/-- The message words ks hold those of m and are marked valid. -/
def HoldsWords (m : Words) (ks : List (Fin 16)) (s : State) : Prop :=
  ∀ k ∈ ks, s.msg[k] = m[k] ∧ s.mv.getLsbD k = true

section commands

variable {acc : Quad} {fcode : BitVec 4}

theorem responds_initWord : Responds [initWord] (IdleWith acc fcode) [] (IdleWith initialAcc fcode) :=
  Responds.of_exec (decodeCommand_eq_instr_iff.2 rfl) fun _ hs =>
    ⟨_, exec_init_of_idle hs.phase, hs.phase, rfl, hs.phase, rfl, hs.fcode⟩

/-- LDW adds its word to those held (R90). -/
theorem HoldsWords.ldw {m : Words} {ks : List (Fin 16)} {s : State} (h : HoldsWords m ks s) (k : Fin 16) :
    HoldsWords m (k :: ks) ((s.setMsgWord (BitVec.ofNat 4 k.val) m[k]).setValid (BitVec.ofNat 4 k.val)) := by
  intro n hn
  have hk : (BitVec.ofNat 4 k.val).toNat = k.val := Nat.mod_eq_of_lt k.isLt
  have hmsg := s.getElem_setMsgWord_msg (BitVec.ofNat 4 k.val) m[k] n.isLt
  have hmv := s.getLsbD_setValid_mv (BitVec.ofNat 4 k.val) n.val
  rw [hk] at hmsg hmv
  by_cases hnk : n = k
  · subst hnk
    exact ⟨hmsg.trans (if_pos rfl), hmv.trans (if_pos rfl)⟩
  · have hne : n.val ≠ k.val := Fin.val_ne_of_ne hnk
    obtain ⟨hword, hvalid⟩ := h n (List.mem_of_ne_of_mem hnk hn)
    exact ⟨(hmsg.trans (if_neg hne)).trans hword, (hmv.trans (if_neg hne)).trans hvalid⟩

/-- All sixteen words held: the block is m, and it is complete (R12, R80). -/
theorem HoldsWords.complete {m : Words} {ks : List (Fin 16)} {s : State} (h : HoldsWords m ks s)
    (hall : ∀ k, k ∈ ks) : s.msg = m ∧ s.mv = 0xffff := by
  constructor
  · exact Vector.ext fun n hn => (h ⟨n, hn⟩ (hall _)).1
  · have hones : (0xffff : BitVec 16) = BitVec.allOnes 16 := rfl
    refine hones ▸ BitVec.eq_of_getLsbD_eq fun n hn => ?_
    rw [(h ⟨n, hn⟩ (hall _)).2, BitVec.getLsbD_allOnes, decide_eq_true hn]

theorem responds_ldwWord (m : Words) (ks : List (Fin 16)) (k : Fin 16) :
    Responds [ldwWord k.val m[k].toNat] (fun s => IdleWith acc fcode s ∧ HoldsWords m ks s) []
      (fun s => IdleWith acc fcode s ∧ HoldsWords m (k :: ks) s) := by
  have hcode : encode (.ldw (BitVec.ofNat 4 k.val) m[k]) = .cmd (ldwWord k.val m[k].toNat) := by
    rw [← encode_ldw_eq_ldwWord k.isLt m[k].isLt, BitVec.ofNat_toNat, BitVec.setWidth_eq]
  exact Responds.of_exec (decodeCommand_eq_instr_iff.2 hcode) fun s ⟨hs, hks⟩ =>
    ⟨_, exec_ldw_of_idle _ _ hs.phase, hs.phase, rfl, ⟨hs.phase, hs.acc, hs.fcode⟩, hks.ldw k⟩

/-- Sixteen LDW load the block, one word after the other (R42, R97). -/
theorem responds_loadWords (m : Words) :
    Responds (loadWords m) (IdleWith acc fcode) [] (fun s => IdleWith acc fcode s ∧ s.msg = m ∧ s.mv = 0xffff) := by
  intro s hs
  have hload := Responds.flatMap (P := fun ks s => IdleWith acc fcode s ∧ HoldsWords m ks s)
    (responds_ldwWord m) (List.finRange 16) []
  rw [← List.map_eq_flatMap] at hload
  obtain ⟨hrs, hidle, hwords⟩ := hload s ⟨hs, nofun⟩
  exact ⟨hrs, hidle, hwords.complete (by decide)⟩

/-- The end of a RUN keeps IDLE and FCODE. Stated for any two quads, so that no 64 steps are evaluated to see it. -/
theorem IdleWith.runEnd {s : State} (h : IdleWith acc fcode s) (acc' work' : Quad) :
    IdleWith acc' fcode { s with acc := acc', work := work', mv := 0, t := 0, rspv := false, rsp := 0 } :=
  ⟨h.phase, rfl, h.fcode⟩

theorem responds_runWord (m : Words) :
    Responds [runWord] (fun s => IdleWith acc fcode s ∧ s.msg = m ∧ s.mv = 0xffff) []
      (IdleWith (compress acc m) fcode) := by
  refine Responds.of_command fun s ⟨hs, hmsg, hmv⟩ => ?_
  rw [State.command_runWord hs.phase hmv, ← hs.acc, ← hmsg]
  exact ⟨rfl, hs.runEnd _ _⟩

theorem responds_hashBlock (acc : Quad) (p : Block) :
    Responds (hashBlock p) (IdleWith acc fcode) [] (IdleWith (compress acc (blockWords p)) fcode) :=
  (responds_loadWords (blockWords p)).append (responds_runWord (blockWords p))

theorem responds_rddWord {j : Nat} (hj : j < 4) {w : Word}
    (hw : ∀ s : State, s.acc = acc → s.accWord (BitVec.ofNat 2 j) = w) :
    Responds [rddWord j] (IdleWith acc fcode) [w] (IdleWith acc fcode) :=
  Responds.of_exec (decodeCommand_eq_instr_iff.2 (encode_rdd_eq_rddWord hj)) fun s hs =>
    ⟨_, exec_rdd_of_ready _ (.inl hs.phase), hs.phase, congrArg ([·]) (hw s hs.acc), hs.phase, hs.acc, hs.fcode⟩

/-- RDDIG responds the accumulator and leaves it (R91). -/
theorem responds_readDigest :
    Responds readDigest (IdleWith acc fcode) [acc.a, acc.b, acc.c, acc.d] (IdleWith acc fcode) :=
  (responds_rddWord (j := 0) (by decide) fun _ => congrArg Quad.a).append <|
    (responds_rddWord (j := 1) (by decide) fun _ => congrArg Quad.b).append <|
    (responds_rddWord (j := 2) (by decide) fun _ => congrArg Quad.c).append <|
    responds_rddWord (j := 3) (by decide) fun _ => congrArg Quad.d

/-- The whole protocol: INIT, the blocks in order, RDDIG (R97). -/
theorem responds_digestCommands (msg : List Byte) :
    Responds (digestCommands msg) (IdleWith acc fcode)
      [(digestWords msg).a, (digestWords msg).b, (digestWords msg).c, (digestWords msg).d]
      (IdleWith (digestWords msg) fcode) := by
  have hblocks : Responds ((splitBlocks (padded msg)).flatMap hashBlock) (IdleWith initialAcc fcode) []
      (IdleWith (digestWords msg) fcode) :=
    Responds.flatMap (P := fun acc => IdleWith acc fcode) responds_hashBlock _ _
  exact (responds_initWord.append hblocks).append responds_readDigest

end commands

/-! ### The number of commands -/

/-- Sixteen LDW and a RUN. -/
theorem hashBlock_length (p : Block) : (hashBlock p).length = 17 := by
  simp [hashBlock, loadBlock, loadWords]

theorem digestCommands_length (msg : List Byte) :
    (digestCommands msg).length = 1 + 17 * ((msg.length + 8) / 64 + 1) + 4 := by
  have hblocks : ((splitBlocks (padded msg)).flatMap hashBlock).length = 17 * ((msg.length + 8) / 64 + 1) := by
    simp [List.length_flatMap, hashBlock_length, splitBlocks_length, padded_length, Nat.mul_comm]
  rw [digestCommands, List.length_append, List.length_cons, hblocks, Nat.add_comm _ 1]
  rfl

/-- Settles O54: the protocol responds the digest words and keeps IDLE and FCODE, whatever the accumulator was. -/
theorem digestProtocolReturnsTheDigestWords : Obligations.DigestProtocolReturnsTheDigestWords := by
  intro msg s hp
  obtain ⟨hrs, hend⟩ := responds_digestCommands msg s (IdleWith.mk hp rfl rfl)
  exact ⟨hrs, hend.phase, hend.fcode, digestCommands_length msg⟩

end Sys2Proof.Machine
end

section
/-! SUPPORT. HALT and the first fault (60_exceptions.md R119 to R121): the frame of a transition in HALT, as an equation. -/

namespace Sys2Proof.Machine

/-- Settles O50: by the frame of a transition in HALT, whose written response fields are the new state's own. -/
theorem onlyResetLeavesHalt : Obligations.OnlyResetLeavesHalt := by
  intro s s' hp hrst h
  obtain ⟨rspv, rsp, rfl⟩ := step_frame_of_halt hp hrst h
  rfl

end Sys2Proof.Machine
end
_ _ _
Go through the entries and copy each line holding the string "hwords".

  obtain ⟨hrs, hidle, hwords⟩ := hload s ⟨hs, nofun⟩
  exact ⟨hrs, hidle, hwords.complete (by decide)⟩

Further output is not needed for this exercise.